-- ==== Sys2Proof/Tests/Slice0.lean ====
section
/-! SUPPORT. The model's own tests. Expected results come from spec/95_test_vectors.md (the vector is named above each group),
from spec/45_alu.md R179, and from the encodings of spec/30_encoding.md R74 written out by hand. Then one witness for every
statement that has hypotheses, and one for each of its clauses. -/

namespace Sys2Proof.Tests

open Sys2Proof.Machine

/-! ## Well-formedness: each check refuses an ill-formed written instruction -/

theorem test_wf_accepts : AsmInstr.wellFormed ⟨"ADD-REG", [.reg 15, .reg 0]⟩ = true := by decide
theorem test_wf_unknown_mnemonic : AsmInstr.wellFormed ⟨"SHL", [.reg 1]⟩ = false := by decide
theorem test_wf_too_few_operands : AsmInstr.wellFormed ⟨"ADD-REG", [.reg 1]⟩ = false := by decide
theorem test_wf_too_many_operands : AsmInstr.wellFormed ⟨"HALT", [.reg 1]⟩ = false := by decide
theorem test_wf_wrong_kind : AsmInstr.wellFormed ⟨"LOAD-IMM", [.reg 1, .reg 2]⟩ = false := by decide
theorem test_wf_register_too_large : AsmInstr.wellFormed ⟨"OR", [.reg 16, .reg 2]⟩ = false := by decide
theorem test_wf_byte_too_large : AsmInstr.wellFormed ⟨"ADD-IMM", [.reg 1, .imm 256]⟩ = false := by decide
theorem test_wf_address_too_large : AsmInstr.wellFormed ⟨"JUMP", [.addr 4096]⟩ = false := by decide

/-! ## Decoding: one word of each instruction, its bits written from R74, and V-DEC's rejected words -/

theorem test_decode_halt : decode 0b0000000000000000#16 = .instr .halt := by decide
theorem test_decode_clear : decode 0b0000000011100000#16 = .instr .clear := by decide
theorem test_decode_ret : decode 0b0000000011101110#16 = .instr .ret := by decide
theorem test_decode_jump : decode 0b0001101010111100#16 = .instr (.jump 0xABC#12) := by decide
theorem test_decode_call : decode 0b0010101010111100#16 = .instr (.call 0xABC#12) := by decide
theorem test_decode_skipEqImm : decode 0b0011101001011100#16 = .instr (.skipEqImm 0xA#4 0x5C#8) := by decide
theorem test_decode_skipNeImm : decode 0b0100111100000001#16 = .instr (.skipNeImm 0xF#4 0x01#8) := by decide
theorem test_decode_skipEqReg : decode 0b0101000100100000#16 = .instr (.skipEqReg 0x1#4 0x2#4) := by decide
theorem test_decode_loadImm : decode 0b0110101111001101#16 = .instr (.loadImm 0xB#4 0xCD#8) := by decide
theorem test_decode_addImm : decode 0b0111111010000001#16 = .instr (.addImm 0xE#4 0x81#8) := by decide
theorem test_decode_loadReg : decode 0b1000101010110000#16 = .instr (.loadReg 0xA#4 0xB#4) := by decide
theorem test_decode_orReg : decode 0b1000101010110001#16 = .instr (.orReg 0xA#4 0xB#4) := by decide
theorem test_decode_andReg : decode 0b1000101010110010#16 = .instr (.andReg 0xA#4 0xB#4) := by decide
theorem test_decode_xorReg : decode 0b1000101010110011#16 = .instr (.xorReg 0xA#4 0xB#4) := by decide
theorem test_decode_addReg : decode 0b1000101010110100#16 = .instr (.addReg 0xA#4 0xB#4) := by decide
theorem test_decode_subReg : decode 0b1000101010110101#16 = .instr (.subReg 0xA#4 0xB#4) := by decide

theorem test_decode_unsupported :
    [0x0001#16, 0x00E1#16, 0x00EF#16, 0x0123#16, 0x0FFF#16, 0x5121#16, 0x5FFF#16, 0x8AB6#16, 0x8AB7#16, 0x8ABE#16, 0x8ABF#16,
      0x9120#16, 0xA123#16, 0xD123#16, 0xF165#16, 0xFFFF#16, 0xABCD#16].map decode
      = List.replicate 17 (.rejected .unsupported) := by decide

/-- V-DEC: the fields of 0xABCD. -/
theorem test_fields : fieldsOf 0xABCD#16 = ⟨0xA#4, 0xB#4, 0xC#4, 0xCD#8, 0xD#4, 0xBCD#12⟩ := by decide

theorem test_decode_truncated : decodeBytes [0x12#8] = (.rejected .truncated, [0x12#8]) := by decide
theorem test_decode_rest : decodeBytes [0x12#8, 0x34#8, 0x56#8] = (.instr (.jump 0x234#12), [0x56#8]) := by decide
theorem test_decode_table_word : decodeTableWord 16 0x8AB5 = some (.subReg 0xA#4 0xB#4) := by decide
theorem test_encode_call : encodeBytes (.call 0x100#12) = [0x21#8, 0x00#8] := by decide

/-! ## One step -/

/-- A state with the given registers, the rest as after reset. -/
def regs (l : List (Reg × Byte)) : State := l.foldl (fun s p => s.writeV p.1 p.2) State.reset

/-- A state with a stack of the given return addresses, the last one on top, the rest as after reset. -/
def called (l : List Word) : State := l.foldl (fun s t => s.push t) State.reset

/-- The state after one step that fetches the word at the state's `pc`. -/
def after (w : Nat) (s : State) : Option State :=
  match step (s.withFetchWord 16 w) with
  | .next t => some t
  | .fault _ => none
  | .refused _ => none

/-- The status, `cause`, `fault_pc` and `fault_opcode` the host observes. -/
def record (t : State) : BitVec 2 × BitVec 3 × Word × Word :=
  (observeStatus t, observeCause t, observeFaultPc t, observeFaultOpcode t)

/-- V-SYS. -/
theorem test_halt : (after 0x0000 State.reset).map (fun t => (t.status, t.pc)) = some (.halted, 0x002#16) := by decide
theorem test_halt_at_end :
    (after 0x0000 (State.reset.setPc 0xFFE#16)).map (fun t => (t.status, t.pc)) = some (.halted, 0x1000#16) := by decide
theorem test_clear :
    (after 0x00E0 ((regs [(0, 0x99)]).setPc 0x010#16)).map (fun t => (t.status, t.pc, t.readV 0)) =
      some (.running, 0x012#16, 0x99#8) := by decide

/-- V-FLOW. -/
theorem test_jump : (after 0x1234 State.reset).map (·.pc) = some 0x234#16 := by decide
theorem test_jump_odd : (after 0x1001 State.reset).map (·.pc) = some 0x001#16 := by decide
theorem test_call_at_end :
    (after 0x2000 ((called [0x111#16, 0x222#16]).setPc 0xFFE#16)).map (fun t => (t.slot 2, t.sp, t.pc)) =
      some (0x1000#16, 3, 0x000#16) := by decide
theorem test_call_full :
    (after 0x2300 ((called (List.replicate 16 0x0AA#16)).setPc 0x050#16)).map (fun t => (record t, t.pc, t.sp, t.slot 15)) =
      some ((3#2, 2#3, 0x050#16, 0x2300#16), 0x052#16, 16, 0x0AA#16) := by decide
theorem test_return_keeps_slot :
    (after 0x00EE ((called [0x004#16]).setPc 0x104#16)).map (fun t => (t.sp, t.pc, t.slot 0)) =
      some (0, 0x004#16, 0x004#16) := by decide
theorem test_return_empty :
    (after 0x00EE State.reset).map (fun t => (record t, t.pc, t.sp)) =
      some ((3#2, 1#3, 0x000#16, 0x00EE#16), 0x002#16, 0) := by decide

/-- V-SKIP. -/
theorem test_skipEqImm_taken :
    (after 0x3F01 ((regs [(0xF, 0x01)]).setPc 0x020#16)).map (·.pc) = some 0x024#16 := by decide
theorem test_skipEqImm_at_end :
    (after 0x3000 (State.reset.setPc 0xFFE#16)).map (·.pc) = some 0x1002#16 := by decide
theorem test_skipNeImm_taken : (after 0x4001 (State.reset.setPc 0x020#16)).map (·.pc) = some 0x024#16 := by decide
theorem test_skipNeImm_not :
    (after 0x40FF ((regs [(0, 0xFF)]).setPc 0x020#16)).map (·.pc) = some 0x022#16 := by decide
theorem test_skipEqReg_taken :
    (after 0x5010 ((regs [(0, 0x03), (1, 0x03)]).setPc 0x020#16)).map (·.pc) = some 0x024#16 := by decide
/-- The reference's index defect (R153) would give 0x024. -/
theorem test_skipEqReg_not_the_index :
    (after 0x5010 ((regs [(0, 0x01), (1, 0x03)]).setPc 0x020#16)).map (·.pc) = some 0x022#16 := by decide

/-- V-IMM. -/
theorem test_loadImm : (after 0x6A7F State.reset).map (·.readV 0xA) = some 0x7F#8 := by decide
theorem test_loadImm_vf : (after 0x6F00 (regs [(0xF, 0x01)])).map (·.readV 0xF) = some 0x00#8 := by decide
theorem test_addImm_no_carry :
    (after 0x7220 (regs [(2, 0xF0), (0xF, 0x01)])).map (fun t => (t.readV 2, t.readV 0xF)) = some (0x10#8, 0x01#8) := by decide
theorem test_addImm_vf : (after 0x7F01 (regs [(0xF, 0xFF)])).map (·.readV 0xF) = some 0x00#8 := by decide

/-- V-ALU. -/
theorem test_loadReg : (after 0x8350 (regs [(5, 0x9C)])).map (·.readV 3) = some 0x9C#8 := by decide
theorem test_loadReg_from_vf : (after 0x82F0 (regs [(0xF, 0x01)])).map (·.readV 2) = some 0x01#8 := by decide
theorem test_or_keeps_vf :
    (after 0x8021 (regs [(0, 0x70), (2, 0x01), (0xF, 0x07)])).map (fun t => (t.readV 0, t.readV 0xF)) =
      some (0x71#8, 0x07#8) := by decide
theorem test_and : (after 0x8302 (regs [(3, 0x55), (0, 0xF0)])).map (·.readV 3) = some 0x50#8 := by decide
theorem test_xor : (after 0x8313 (regs [(3, 0x50), (1, 0x20)])).map (·.readV 3) = some 0x70#8 := by decide
theorem test_xor_self : (after 0x8443 (regs [(4, 0xA5)])).map (·.readV 4) = some 0x00#8 := by decide
theorem test_addReg_y_is_vf :
    (after 0x80F4 (regs [(0, 0x10), (0xF, 0xF5)])).map (fun t => (t.readV 0, t.readV 0xF)) = some (0x05#8, 0x01#8) := by decide
theorem test_addReg_x_is_vf : (after 0x8F14 (regs [(0xF, 0x10), (1, 0x05)])).map (·.readV 0xF) = some 0x00#8 := by decide
theorem test_subReg_y_is_vf :
    (after 0x80F5 (regs [(0, 0x10), (0xF, 0x03)])).map (fun t => (t.readV 0, t.readV 0xF)) = some (0x0D#8, 0x01#8) := by decide
theorem test_subReg_x_is_vf : (after 0x8F15 (regs [(0xF, 0x03), (1, 0x10)])).map (·.readV 0xF) = some 0xF3#8 := by decide

/-- R179: the boundary table, sums and carries, differences and comparisons. -/
def boundary : List (Byte × Byte × Byte × Byte × Byte × Byte) :=
  [ (0x00, 0x00, 0x00, 0, 0x00, 0), (0xFF, 0x00, 0xFF, 0, 0xFF, 1), (0x00, 0xFF, 0xFF, 0, 0x01, 0),
    (0xFF, 0x01, 0x00, 1, 0xFE, 1), (0x01, 0xFF, 0x00, 1, 0x02, 0), (0x80, 0x80, 0x00, 1, 0x00, 0),
    (0xFF, 0xFF, 0xFE, 1, 0x00, 0), (0x7F, 0x80, 0xFF, 0, 0xFF, 0), (0x81, 0x80, 0x01, 1, 0x01, 1) ]

theorem test_boundary_table :
    (boundary.all fun (a, b, sum, carry, diff, greater) =>
      aluAdd a b == sum && carryFlag a b == carry && aluSub a b == diff && greaterFlag a b == greater) = true := by decide

/-- V-FET. -/
theorem test_fetch_odd :
    (after 0x617F (State.reset.setPc 0x201#16)).map (fun t => (t.readV 1, t.pc)) = some (0x7F#8, 0x203#16) := by decide
theorem test_fetch_at_end : (after 0x00E0 (State.reset.setPc 0xFFE#16)).map (·.pc) = some 0x1000#16 := by decide

/-- The state a step of a started machine at the given `pc` leaves, with memory as after reset. -/
def afterAt (pc : Word) : Option State :=
  match step ((State.reset.setPc pc).setStatus .running) with
  | .next t => some t
  | .fault _ => none
  | .refused _ => none

theorem test_fetch_beyond :
    [0xFFF#16, 0x1000#16, 0x1002#16].map (fun p => (afterAt p).map (fun t => (record t, t.pc))) =
      [some ((3#2, 4#3, 0xFFF#16, 0x0000#16), 0xFFF#16), some ((3#2, 4#3, 0x1000#16, 0x0000#16), 0x1000#16),
       some ((3#2, 4#3, 0x1002#16, 0x0000#16), 0x1002#16)] := by decide

/-- V-ALU, V-SKIP: unsupported words of the families. -/
theorem test_unsupported_step :
    (after 0x5011 (State.reset.setPc 0x020#16)).map (fun t => (record t, t.pc)) =
      some ((3#2, 3#3, 0x020#16, 0x5011#16), 0x022#16) := by decide

theorem test_idle_waits : core.run 3 State.reset = .next State.reset := rfl

/-! ## The host and the conservative variant -/

theorem test_host_load_and_start :
    (hostMoves [.loadByte 0x000 0x21, .loadReg 3 0x42, .start] State.reset).map
      (fun t => (t.status, memRead 0 t, t.readV 3)) = some (.running, some 0x21#8, 0x42#8) := by decide
theorem test_host_no_load_after_start : hostMoves [.start, .loadReg 3 0x42] State.reset = none := by decide

/-- spec/95_test_vectors.md P9's remark: under ODD_FETCH = fault an odd fetch faults. -/
theorem test_conservative_odd_fetch :
    stepWith ⟨.fault, .snapshot⟩ ((State.reset.setPc 0x101#16).withFetchWord 16 0x2200) = .fault .oddFetch := rfl
theorem test_conservative_vf_operand :
    stepWith ⟨.allow, .fault⟩ (State.reset.withFetchWord 16 0x80F5) = .fault .vfOperand := rfl

/-! ## Witnesses: the hypotheses of each statement are met, each clause's too -/

/-- A started machine with one word at `pc` = 0. -/
def started (w : Nat) : State := State.reset.withFetchWord 16 w

theorem witness_EncodeOfDecodeIsTheWord : decode 0x8AB5#16 = .instr (.subReg 0xA#4 0xB#4) := by decide

theorem witness_FetchIsBigEndian_read : State.reset.pc.toNat ≤ 0xFFE ∧ (State.reset.setPc 0xFFE#16).pc.toNat ≤ 0xFFE := by
  decide
theorem witness_FetchIsBigEndian_host :
    (State.reset.setPc 0xFFE#16).mem.wf = true ∧ (State.reset.setPc 0xFFE#16).status = .idle ∧
    (State.reset.setPc 0xFFE#16).pc = zext16 0xFFE#12 ∧ (0xFFF#12).toNat = (0xFFE#12).toNat + 1 := by decide

theorem witness_FetchOutOfRangeFaults :
    ((State.reset.setPc 0xFFF#16).setStatus .running).status = .running ∧
    0xFFE < ((State.reset.setPc 0xFFF#16).setStatus .running).pc.toNat := by decide

theorem witness_StepRunsTheDecodedInstruction_instr :
    (started 0x6A7F).status = .running ∧ fetchWord (started 0x6A7F) = some 0x6A7F#16 ∧
    decode 0x6A7F#16 = .instr (.loadImm 0xA#4 0x7F#8) := by decide
theorem witness_StepRunsTheDecodedInstruction_unsupported :
    (started 0xFFFF).status = .running ∧ fetchWord (started 0xFFFF) = some 0xFFFF#16 ∧
    decode 0xFFFF#16 = .rejected .unsupported := by decide

theorem witness_NothingStepsOutsideRunning :
    State.reset.status = .idle ∧ (State.reset.setStatus .halted).Ended ∧ (State.reset.setStatus .fault).Ended :=
  ⟨rfl, .inl rfl, .inr rfl⟩
theorem witness_StepAlwaysAnswersANextState :
    (started 0x0000).status = .running ∧ (started 0x0000).status ≠ .idle ∧ State.reset.status ≠ .running := by decide

theorem witness_NextAddressOfEveryStep_fetched :
    (started 0x3000).status = .running ∧ fetchWord (started 0x3000) = some 0x3000#16 := by decide
theorem witness_NextAddressOfEveryStep_beyond :
    ((State.reset.setPc 0x1002#16).setStatus .running).status = .running ∧
    0xFFE < ((State.reset.setPc 0x1002#16).setStatus .running).pc.toNat := by decide

/-- A step from RUNNING ends in HALTED, on each of the four conditions in FAULT with its cause, and on an instruction in
RUNNING, a RETURN and a CALL at the bounds of a stack that allows them included. -/
theorem witness_RunEndsExactlyOnHaltOrAFatalCondition :
    (started 0x0000).status = .running ∧
    (after 0x0000 State.reset).map (·.status) = some .halted ∧
    (afterAt 0xFFF#16).map (fun t => (t.status, t.cause)) = some (.fault, .fetchOutOfRange) ∧
    (after 0x5011 State.reset).map (fun t => (t.status, t.cause)) = some (.fault, .unsupportedOpcode) ∧
    (after 0x00EE State.reset).map (fun t => (t.status, t.cause)) = some (.fault, .stackUnderflow) ∧
    (after 0x2300 (called (List.replicate 16 0x0AA#16))).map (fun t => (t.status, t.cause)) = some (.fault, .stackOverflow) ∧
    (after 0x00E0 State.reset).map (·.status) = some .running ∧
    (after 0x00EE (called [0x004#16])).map (·.status) = some .running ∧
    (after 0x2300 (called (List.replicate 15 0x0AA#16))).map (·.status) = some .running := by decide

theorem witness_HaltEndsTheRun :
    (started 0x0000).status = .running ∧ (started 0x0000).pc.toNat ≤ 0xFFE ∧
    memRead (started 0x0000).pc.toNat (started 0x0000) = some 0x00#8 ∧
    memRead ((started 0x0000).pc.toNat + 1) (started 0x0000) = some 0x00#8 := by decide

WORK ITEM: Please copy the lines in the records above between the one holding "theorem test_wf_too_many_operands : AsmInstr.wellFormed" and the one holding "theorem test_decode_orReg : decode", inclusive, exactly and with no other line.

REPLY TO THE TASK:
theorem test_wf_too_many_operands : AsmInstr.wellFormed ⟨"HALT", [.reg 1]⟩ = false := by decide
theorem test_wf_wrong_kind : AsmInstr.wellFormed ⟨"LOAD-IMM", [.reg 1, .reg 2]⟩ = false := by decide
theorem test_wf_register_too_large : AsmInstr.wellFormed ⟨"OR", [.reg 16, .reg 2]⟩ = false := by decide
theorem test_wf_byte_too_large : AsmInstr.wellFormed ⟨"ADD-IMM", [.reg 1, .imm 256]⟩ = false := by decide
theorem test_wf_address_too_large : AsmInstr.wellFormed ⟨"JUMP", [.addr 4096]⟩ = false := by decide

/-! ## Decoding: one word of each instruction, its bits written from R74, and V-DEC's rejected words -/

theorem test_decode_halt : decode 0b0000000000000000#16 = .instr .halt := by decide
theorem test_decode_clear : decode 0b0000000011100000#16 = .instr .clear := by decide
theorem test_decode_ret : decode 0b0000000011101110#16 = .instr .ret := by decide
theorem test_decode_jump : decode 0b0001101010111100#16 = .instr (.jump 0xABC#12) := by decide
theorem test_decode_call : decode 0b0010101010111100#16 = .instr (.call 0xABC#12) := by decide
theorem test_decode_skipEqImm : decode 0b0011101001011100#16 = .instr (.skipEqImm 0xA#4 0x5C#8) := by decide
theorem test_decode_skipNeImm : decode 0b0100111100000001#16 = .instr (.skipNeImm 0xF#4 0x01#8) := by decide
theorem test_decode_skipEqReg : decode 0b0101000100100000#16 = .instr (.skipEqReg 0x1#4 0x2#4) := by decide
theorem test_decode_loadImm : decode 0b0110101111001101#16 = .instr (.loadImm 0xB#4 0xCD#8) := by decide
theorem test_decode_addImm : decode 0b0111111010000001#16 = .instr (.addImm 0xE#4 0x81#8) := by decide
theorem test_decode_loadReg : decode 0b1000101010110000#16 = .instr (.loadReg 0xA#4 0xB#4) := by decide
theorem test_decode_orReg : decode 0b1000101010110001#16 = .instr (.orReg 0xA#4 0xB#4) := by decide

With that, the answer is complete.